Цапнула она в сердцах, зла не желая. А ему больно, и фигура его сделалась жалкая, будто он снял габардиновый костюм и надел привычное шмотье. Молчит, смотрит нелепыми глазами.
Надежда все-таки женщина, туда-сюда, чмок-чмок, худо-бедно, а царапину как-то затерла. Но Голобородько Вертинского возненавидел. Он понял, чем старик старуху донял.
Вертинский — опасный тип; на его фоне становилось ясно: оперетта — это еще куда ни шло. В оперетте все было в прошлом времени и тем самым как бы не было вообще; так, развлечение для отвода нервной энергии. Голобородько простил оперетту, ее только Надя могла всерьез принимать за настоящую жизнь. А Вертинский умел залить мозги и не таким, как Надя. За ним действительно стояла жизнь. Только мы-то знали, из чего эта жизнь состоит. Из безработицы, войны во Вьетнаме и гангстеризма. Мы знали, и они знают. Вот и Раймонда Дьен легла под поезд. Мы знали и знаем. А Вертинский пел об Ирэнах, бананах и обезьянах, о горьком пиве и о глубине души. И так пел, и так все это было, что хотелось послать подальше весь мирный труд и счастливую жизнь, хватить оземь серой кепкой и махнуть куда-нибудь в Сингапур.
Но ведь пораскинуть мозгами: если там — жизнь, то здесь тогда — что? А? Делай вывод! Хрен-то они, граждане, делали вывод. Вертинский их всех совлек с магистрального пути.

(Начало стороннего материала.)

-- ==== Sys2Proof/Machine/Float.lean ====
section
/-! DEFINITION. Floating-point formats, exact values and the one rounding (02, R26 to R32). An exact value is a ratio of
naturals with a sign; no operation rounds but `Fmt.round`. -/

namespace Sys2Proof.Machine

/-- An exact result: NaN (or NaR), an infinity, or the signed ratio n / d with d > 0; a zero keeps its sign. -/
inductive Val where
  | nan
  | inf (neg : Bool)
  | fin (neg : Bool) (n d : Nat)
  deriving DecidableEq, Repr

/-- The floating rounding modes (Table 2.4). -/
inductive Rm where
  | rne
  | rz
  | rd
  | ru
  deriving DecidableEq, Repr

/-- A floating format (Table 2.2): width, fraction width, bias, largest finite magnitude code, the infinity's and the
NaN's magnitude codes; `tag` is the flush bits' width class (Table 2.5). -/
structure Fmt where
  bits : Nat
  f : Nat
  bias : Nat
  top : Nat
  inf : Option Nat
  nan : Nat
  deriving DecidableEq, Repr

def Fmt.f32 : Fmt := ⟨32, 23, 127, 0x7F7FFFFF, some 0x7F800000, 0x7FC00000⟩
def Fmt.f16 : Fmt := ⟨16, 10, 15, 0x7BFF, some 0x7C00, 0x7E00⟩
def Fmt.bf16 : Fmt := ⟨16, 7, 127, 0x7F7F, some 0x7F80, 0x7FC0⟩
def Fmt.e4m3 : Fmt := ⟨8, 3, 7, 0x7E, none, 0x7F⟩
def Fmt.e5m2 : Fmt := ⟨8, 2, 15, 0x7B, some 0x7C, 0x7E⟩
/-- A NaN converted to e2m1 is delivered as 0x0 (Table 2.6, R38). -/
def Fmt.e2m1 : Fmt := ⟨4, 1, 1, 0x7, none, 0x0⟩

/-- n / d times 2^k as a ratio. -/
def scaleRatio (n d : Nat) (k : Int) : Nat × Nat := (n * 2 ^ k.toNat, d * 2 ^ (-k).toNat)

/-- Floor(Log2(n / d)) for n > 0. -/
def floorLog2 (n d : Nat) : Int :=
  let k : Int := (Nat.log2 n : Int) - (Nat.log2 d : Int)
  let (a, b) := scaleRatio n d (-k)
  if b ≤ a then k else k - 1

/-- The value n × 2^k. -/
def Val.dyadic (neg : Bool) (n : Nat) (k : Int) : Val :=
  let (a, b) := scaleRatio n 1 k
  .fin neg a b

/-- The value a code of the format stands for (R26). -/
def Fmt.value (m : Fmt) (code : Nat) : Val :=
  let c := code % 2 ^ m.bits
  let neg := decide (2 ^ (m.bits - 1) ≤ c)
  let mag := c % 2 ^ (m.bits - 1)
  if m.inf = some mag then .inf neg
  else if m.top < mag then .nan
  else
    let e := mag / 2 ^ m.f
    let fr := mag % 2 ^ m.f
    if e = 0 then .dyadic neg fr (1 - (m.bias : Int) - (m.f : Int))
    else .dyadic neg (2 ^ m.f + fr) ((e : Int) - (m.bias : Int) - (m.f : Int))

/-- The code is a subnormal (R34). -/
def Fmt.subnormal (m : Fmt) (code : Nat) : Bool :=
  decide (code % 2 ^ m.f ≠ 0) && decide (code % 2 ^ (m.bits - 1) / 2 ^ m.f = 0)

/-- The integer next to q + r / d in the direction of the mode, for a magnitude of sign `neg` (Table 2.4). -/
def roundInt (rm : Rm) (neg : Bool) (n d : Nat) : Nat :=
  let q := n / d
  let r := n % d
  let up := match rm with
    | .rne => decide (d < 2 * r) || (decide (2 * r = d) && q % 2 == 1)
    | .rz => false
    | .rd => neg && r != 0
    | .ru => !neg && r != 0
  if up then q + 1 else q

/-- The magnitude code of n / d (n > 0) rounded as if the exponent range were unbounded above. -/
def Fmt.magCode (m : Fmt) (rm : Rm) (neg : Bool) (n d : Nat) : Nat :=
  let emin : Int := 1 - (m.bias : Int)
  let e := floorLog2 n d
  let step := (if e < emin then emin else e) - (m.f : Int)
  let (a, b) := scaleRatio n d (-step)
  (step - (emin - (m.f : Int))).toNat * 2 ^ m.f + roundInt rm neg a b

def Fmt.signed (m : Fmt) (neg : Bool) (mag : Nat) : Nat := (if neg then 2 ^ (m.bits - 1) else 0) + mag

/-- What an overflow delivers (R28): a format without infinity its largest finite value. -/
def Fmt.overflow (m : Fmt) (rm : Rm) (neg : Bool) : Nat :=
  match m.inf with
  | none => m.signed neg m.top
  | some i =>
    let big := match rm with
      | .rne => true
      | .rz => false
      | .rd => neg
      | .ru => !neg
    m.signed neg (if big then i else m.top)

/-- The rounded magnitude exceeds the largest finite value. -/
def Fmt.overflows (m : Fmt) (rm : Rm) : Val → Bool
  | .fin neg n d => n != 0 && decide (m.top < m.magCode rm neg n d)
  | _ => false

/-- Round(x, format, mode) as a code (R27, R28). -/
def Fmt.round (m : Fmt) (rm : Rm) : Val → Nat
  | .nan => m.nan
  | .inf neg => m.signed neg (m.inf.getD m.top)
  | .fin neg n d =>
    if n = 0 then m.signed neg 0
    else
      let c := m.magCode rm neg n d
      if m.top < c then m.overflow rm neg else m.signed neg c

/-- A non-zero exact value below the format's smallest normal (R34). -/
def Fmt.below (m : Fmt) : Val → Bool
  | .fin _ n d => n != 0 && decide (floorLog2 n d < 1 - (m.bias : Int))
  | _ => false

/-! ## Exact arithmetic (R27) -/

def signedNat (neg : Bool) (n : Nat) : Int := if neg then -(n : Int) else n

def Val.neg : Val → Val
  | .nan => .nan
  | .inf s => .inf (!s)
  | .fin s n d => .fin (!s) n d

/-- A zero sum of operands of opposite sign is +0, but −0 under RD. -/
def Val.add (rm : Rm) : Val → Val → Val
  | .nan, _ => .nan
  | _, .nan => .nan
  | .inf s, .inf t => if s = t then .inf s else .nan
  | .inf s, .fin .. => .inf s
  | .fin .., .inf t => .inf t
  | .fin s n d, .fin t m e =>
    let x := signedNat s (n * e) + signedNat t (m * d)
    let neg := if x = 0 then (if n = 0 ∧ m = 0 ∧ s = t then s else rm == .rd) else decide (x < 0)
    .fin neg x.natAbs (d * e)

def Val.mul : Val → Val → Val
  | .nan, _ => .nan
  | _, .nan => .nan
  | .inf s, .inf t => .inf (s != t)
  | .inf s, .fin t n _ => if n = 0 then .nan else .inf (s != t)
  | .fin s n _, .inf t => if n = 0 then .nan else .inf (s != t)
  | .fin s n d, .fin t m e => .fin (s != t) (n * m) (d * e)

/-- a × b + c, exact (R221): 0 × ∞ is NaN whatever c is. -/
def Val.fma (rm : Rm) (a b c : Val) : Val := Val.add rm (Val.mul a b) c

/-- The quotient (R227, R295 with its trap clear). -/
def Val.div : Val → Val → Val
  | .nan, _ => .nan
  | _, .nan => .nan
  | .inf _, .inf _ => .nan
  | .inf s, .fin t _ _ => .inf (s != t)
  | .fin s _ _, .inf t => .fin (s != t) 0 1
  | .fin s n d, .fin t m e =>
    if m = 0 then (if n = 0 then .nan else .inf (s != t)) else .fin (s != t) (n * e) (d * m)

def Val.isNan : Val → Bool
  | .nan => true
  | _ => false

def Val.isInf : Val → Bool
  | .inf _ => true
  | _ => false

def Val.isZero : Val → Bool
  | .fin _ n _ => n == 0
  | _ => false

def Val.sign : Val → Bool
  | .nan => false
  | .inf s => s
  | .fin s _ _ => s

/-- The same value with the opposite sign cleared. -/
def Val.abs : Val → Val
  | .nan => .nan
  | .inf _ => .inf false
  | .fin _ n d => .fin false n d

/-- a < b; false with a NaN; the two zeros are equal (R224, R306). -/
def Val.lt : Val → Val → Bool
  | .nan, _ => false
  | _, .nan => false
  | .inf s, .inf t => s && !t
  | .inf s, .fin .. => s
  | .fin .., .inf t => !t
  | .fin s n d, .fin t m e => decide (signedNat s (n * e) < signedNat t (m * d))

/-- a = b; false with a NaN. -/
def Val.eqv : Val → Val → Bool
  | .nan, _ => false
  | _, .nan => false
  | .inf s, .inf t => s == t
  | .inf _, .fin .. => false
  | .fin .., .inf _ => false
  | .fin s n d, .fin t m e => decide (signedNat s (n * e) = signedNat t (m * d))

/-- The conditions of Tables 8.6 and 5.5 on two values: with a NaN all are false but ne. -/
def Cond.holdsVal (c : Cond) (a b : Val) : Bool :=
  if a.isNan || b.isNan then c == .ne else c.holds (a.lt b) (a.eqv b)

def Val.ofInt (x : Int) : Val := .fin (decide (x < 0)) x.natAbs 1

/-! ## f32 in registers -/

def f32Val (x : Word) : Val := Fmt.f32.value x.toNat
def f32Word (rm : Rm) (v : Val) : Word := BitVec.ofNat 32 (Fmt.f32.round rm v)

/-- FRM, with 100 to 111 as RNE (R30). -/
def frmOf (mode : Word) : Rm :=
  match (mode.extractLsb' 0 3).toNat with
  | 1 => .rz
  | 2 => .rd
  | 3 => .ru
  | _ => .rne

/-- The effective rounding mode: the prefix's RND when that is non-zero (Table 2.4, R31). -/
def rmOf (mode : Word) : Option VPfx → Rm
  | none => frmOf mode
  | some p => match p.rnd.toNat with
    | 0 => frmOf mode
    | 1 => .rne
    | 2 => .rz
    | 3 => .rd
    | _ => .ru

/-- One element of 16 bits computed as R226 lays down. -/
def half2 (m : Fmt) (f : Val → Val → Val → Val) (rm : Rm) (a b c : Word) : Word :=
  let el := fun i => m.round rm (f (m.value (a.toNat / 2 ^ (16 * i) % 65536)) (m.value (b.toNat / 2 ^ (16 * i) % 65536))
    (m.value (c.toNat / 2 ^ (16 * i) % 65536)))
  BitVec.ofNat 32 (el 0 + 65536 * el 1)

/-- FMIN and FMAX (R222): `max` takes the greater; −0 is less than +0. -/
def fminmax (max : Bool) (a b : Word) : Word :=
  let x := f32Val a
  let y := f32Val b
  let less := x.lt y || (x.isZero && y.isZero && x.sign && !y.sign)
  if x.isNan && y.isNan then 0x7FC00000
  else if x.isNan then b
  else if y.isNan then a
  else if less != max then a else b

/-- FCLASS (Table 8.7). -/
def fclassOf (a : Word) : Word :=
  let s := a.getLsbD 31
  let v := f32Val a
  if v.isNan then 0x100
  else
    let k := if v.isInf then 0 else if v.isZero then 3 else if Fmt.f32.subnormal a.toNat then 2 else 1
    1#32 <<< (if s then k else 7 - k)

end Sys2Proof.Machine
end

Особенно — кому подавай дурную красоту, как Наде. Не понимал Голобородько этого в ней. Красота — это полезная красота. А вредная красота — это уродство. «А ты знаешь, Гришенька, что по-польски „красавица“ — „урода“?»

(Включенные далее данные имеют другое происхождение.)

/-- The combined request of location `key` is performed where R163 says: in tile memory, in the core's L1, or at the
location's home. A request to an L1 that does not hold the line brings it in; one to a home waits for the core's older
writes of those bytes and, over Graft, for a port that accepts it (R314), and may be refused there (R149, R412); each waits
for the core's older atomics of the location (R317), and one over Graft for what other cores of the die have had accepted
before it (R313, R324); an uncorrectable error terminates the context (R389) (DEDUCED, log entry 22). Lanes that reach one
address by a normal page and by an L1-bypass page, of which R164 makes one request and R163 two, are performed together, in
the place of the lane that the event names (DESIGN CHOICE, log entry 75). -/
def State.performAtomic (s : State) (wid id : Nat) (o : Op) (a : Access) : State :=
  let w := s.warp wid
  let group := o.atLocation a.key
  let first := group.headD a
  let size := o.size
  let die := dieOfCore w.core
  let val := fun (bs : List Byte) => BitVec.ofNat 64 (ofBytes bs)
  let out := fun (x : DWord) => toBytes size x.toNat
  let deny := (s.updOp wid id fun x => x.refuse a.key).noteDenial w.cid .atomic a.key size
  let before := fun (e : Nat × Outbound) => decide (e.1 < o.ord) && sameBytes a.key size e.2.key e.2.data.length
  if s.atomicsAhead w.core o.space w.blk o.ord a.key size then s
  else match o.space with
  | .tile =>
    let (olds, last) := o.combined (val (s.tileBytes w.blk a.key size)) group
    (s.tileWrite w.blk a.key (out last)).updOp wid id fun x => x.performed olds
  | _ =>
    if o.scope = 0 && !a.bypass then
      let held := (List.range size).all fun i => (s.l1Byte w.core (a.key + i)).isSome
      if !held && s.graftHolds die a.key size then s
      else if !held && !a.granted && s.refused w.cid .atomic a.key size then deny
      else if !held && s.isBad (a.key / 128 * 128) 128 then s.terminate w.cid 0x10
      else
        let s := if held then s else s.l1Fetch w.core a.key o.mark
        let bs := (List.range size).map fun i => s.seen 3 (a.key + i) ((s.l1Byte w.core (a.key + i)).getD 0)
        let (olds, last) := o.combined (val bs) group
        (s.sendWrite wid id first.lane first.addr a.key (out last) a.first).updOp wid id fun x => x.performed olds
    else if (s.core w.core).outbound.any before || s.acceptedBefore false w.core o.ord a.key size
        || remoteTo die a.key && !s.graftAccepts w.core o.ord then s
    else if !a.granted && s.refused w.cid .atomic a.key size then deny
    else if s.isBad a.key size then s.terminate w.cid 0x10
    else
      let (olds, last) := o.combined (val (s.bytesAt 3 a.key size)) group
      ((s.homeWriteAs a.first a.key (out last)).dropL1 w.core a.key size).updOp wid id fun x => x.performed olds

/-- An ATOM or ATOMT with every lane performed, and every write that an L1 forwards for it performed too, writes its old
values and takes its acquire effect, or traps for a denied lane (R149); a RED keeps its place until STORE_PERFORMED. -/
def State.finishAtomic (s : State) (wid id : Nat) : State :=
  match (s.warp wid).op? id with
  | none => s
  | some o =>
    if !o.isAtomic || !o.bound || o.dests.isEmpty || !s.performedAll wid id then s
    else if o.accesses.any (·.denied) then s.denyOp wid id
    else ((s.finishOp wid id o.loaded).acquireOf wid o).settleAll wid

end Sys2Proof.Machine
end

Все может быть… но вообще он этого не понимал. Чем дальше, тем большего он в Надежде не понимал. Она его, прямо сказать, удивляла.

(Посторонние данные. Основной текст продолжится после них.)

/-- The measured count: from Cycles up to the bound (R272), with t_max = 8 where records exceed their format's. -/
def Plan.measured (p : Plan) (x : Operands) (free : Nat) : Nat :=
  let (c, t) := p.cycles x
  let w := if tMax p.a.fmt < t then p.boundWith 8 else p.bound
  c + free % (w - c + 1)

end Sys2Proof.Machine
end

Удивлял ее голос, как-то вдруг, скачком переходивший от нежного мурлыканья к сильному, напористому визгу. Эти по-мужски напористые и по-женски истеричные звуки, возникавшие моментально, стоило появиться хоть какому-то, даже пустячному поводу (пробки, например, полетели, или дождь полил, или Шнобель по глупости не подходящее к моменту слово вставит — да мало ли) к порче ее настроения, эти порывистые ноты очень действовали на Голобородько. От перепада голоса и от горящих глаз, от ее перекатывающегося «ч» и рычащего «р», от «ы» и «и», давящих, как сигнал: «Воздушная тревога!», — от всей этой взрывной звуковой волны душа его уходила в пятки, а в горле вставала та гадкая злоба, которой Григорий Иванович в себе не понимал. Или вот она никогда не скажет: «в уборную», а воспитанно — «кое-куда». Не назовет задницу задницей, а скажет «мягкое место». И при этом не задумается так грубо рявкнуть, что уж лучше бы пустила матерком, только поласковей.